Enter the Jazz Age glamour of F. Scott and Zelda Fitzgerald and their daughter, Scottie. An Apprehension of Splendor is a rich pictorial biography that illuminates the lives of this brilliant literary family in 344 rare photographs, 180 of which have never been published.

The Fitzgeralds are chiefly known from a small number of iconic, posed images, but the dashing couple and their daughter amassed hundreds of candid snapshots now housed in archives and university library collections throughout North America. These rare photos reveal the full, vivid lives behind the icons—a Buffalo boy cradling a velvety puppy, a jaunty southern gamine in the shade of a loblolly pine laughing at a secret, the stoic gloom of an enlistee in a scratchy woolen uniform, a plot taking shape in the mind of a fledgling writer with bed-tousled hair, an amorous young couple struggling to light a cigarette in the chiaroscuro of a Riviera beach, an unhappy baby tugged through the snow in a laundry basket lashed to a sled, and a myriad of other images that will rekindle fascination with the Fitzgeralds and their time.

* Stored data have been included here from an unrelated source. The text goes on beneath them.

/-- A request at its target: its checks, its effect, its response, and the acknowledgements that the response waits for. A
request that reaches a closed channel is REFUSED, and its sender logs it (R26). -/
def State.serveReq (s : State) (r : Req) : Resp × Wait × State :=
  match if r.priv = 3 then none else reqShape r.op r.len with
  | none => s.refuseReq r
  | some (n, acc, align, plen) =>
    let key := if n = 0 then none else s.keyCheck r.addr n r.key acc r.priv.toNat r.inport.isSome
    let absent := decide (n = 0) || !s.mapped (s.jobSide r.job) r.addr n
    match key with
    | some (st, d) =>
      if absent && decide (st ≠ Status.denied) then (Resp.fail Status.notFound 0, none, s)
      else (Resp.fail st d, none, s.keyRefused r.inport r.addr st d r.src r.master r.priv r.job)
    | none =>
      if absent then (Resp.fail Status.notFound 0, none, s)
      else
        if 256 < n ∨ r.addr / 256 ≠ (r.addr + n - 1) / 256 ∨ r.addr % align ≠ 0 ∨
            r.payload.length ≠ plen ∨ regionOf r.addr = .window ∨
            (opIsAdd r.op && !(s.addMask r).testBit r.tc.toNat) then
          (Resp.fail Status.refused 0, none, s)
        else if s.channelClosed r.addr then (Resp.fail Status.refused 0, none, s.closedEvent r.block r.addr)
        else
          let coh := ((s.region? r.addr n).map regCoherent).getD false
          if acc = .read then
            let q := s.perform r n
            if coh && s.sameDomain r.src && decide (r.master.toNat < 128) then
              let w := q.2.shareLine r
              ({ q.1 with coherent := true }, w.1, w.2)
            else (q.1, none, q.2)
          else
            let w := if coh then s.claimLines r.addr n else (none, s)
            let q := w.2.perform r n
            (q.1, w.1, q.2)

/-- The packet that answers a request packet. -/
def respPacket (req : Packet) (self : Coord) (x : Resp) : Packet :=
  { req with
    key := 0, len := x.payload.length, waypoint := 0, wpValid := false, detour := false, src := self, dst := req.src
    mcCount := 0, mcDir := false, mcAxis := false, status := x.status, detail := x.detail
    op := req.op ||| 0x80, pmask := x.pmask, payload := x.payload }

/-- The request of a packet that arrived by a port. -/
def packetReq (pk : Packet) (inport : Option Nat) : Req :=
  { op := pk.op, addr := pk.addr.toNat, len := pk.len, key := pk.key, job := pk.job, tc := pk.tc, priv := pk.priv
    master := pk.srcMaster, src := pk.src, inport := inport, payload := pk.payload, pmask := pk.pmask }

/-! ### Transactions (R266, R267) -/

/-- The tracker entry of lowest number that is free; one of which a response is still to come is taken last, the oldest of
those first (R267, log 81). -/
def State.freeTag (s : State) : Option Nat :=
  let free := (List.range 4096).filter fun t => !s.fab.tracker.any fun x => decide (x.tag = t)
  match free.find? fun t => !s.fab.late.any fun x => decide (x.1 = t) with
  | some t => some t
  | none => (s.fab.late.map (·.1)).find? fun t => free.contains t

/-- Transactions end without their responses: their tags wait for those (R267). -/
def State.leaveLate (s : State) (l : List Tx) : State :=
  { s with fab := { s.fab with late := s.fab.late ++ l.map fun t => (t.tag, max 1 t.left.length) } }

/-- A response that comes too late is discarded and counted (R267). -/
def State.lateResponse (s : State) (tag : Nat) : State :=
  { s with fab := { s.fab with late := s.fab.late.filterMap fun (x : Nat × Nat) =>
      if x.1 = tag then (if x.2 ≤ 1 then none else some (x.1, x.2 - 1)) else some x } }.odAdd Od.lateResponseCount 1

/-- A transaction to open: its request packet but for the tag, and its owner. -/
structure NewTx where
  dst : Coord
  op : BitVec 8
  addr : BitVec 40
  len : Nat
  key : BitVec 32
  job : BitVec 16
  master : BitVec 8
  tc : BitVec 3
  priv : BitVec 2
  payload : List Byte
  pmask : BitVec 32
  mc : BitVec 6 × Bool × Bool
  /-- VC 2, for the traffic of the stage-handoff engine -/
  engine : Bool
  owner : TxOwner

With unparalleled access to the family’s personal papers and photographs, Shawn Sudia-Skehan, former director of acquisitions at the Scott and Zelda Fitzgerald Museum, handpicked and annotated this collection of images that brings readers closer to the Fitzgeralds than any other work. Readers of Tender Is the Night, The Beautiful and Damned, and many other works by F. Scott and Zelda will recognize some of the places and experiences that inspired their unforgettable fictions.

A captivating portrait of Jazz Age celebrity, young passion, and artistic ambition, An Apprehension of Splendor returns the perfume to the luminous flower of the Fitzgeralds.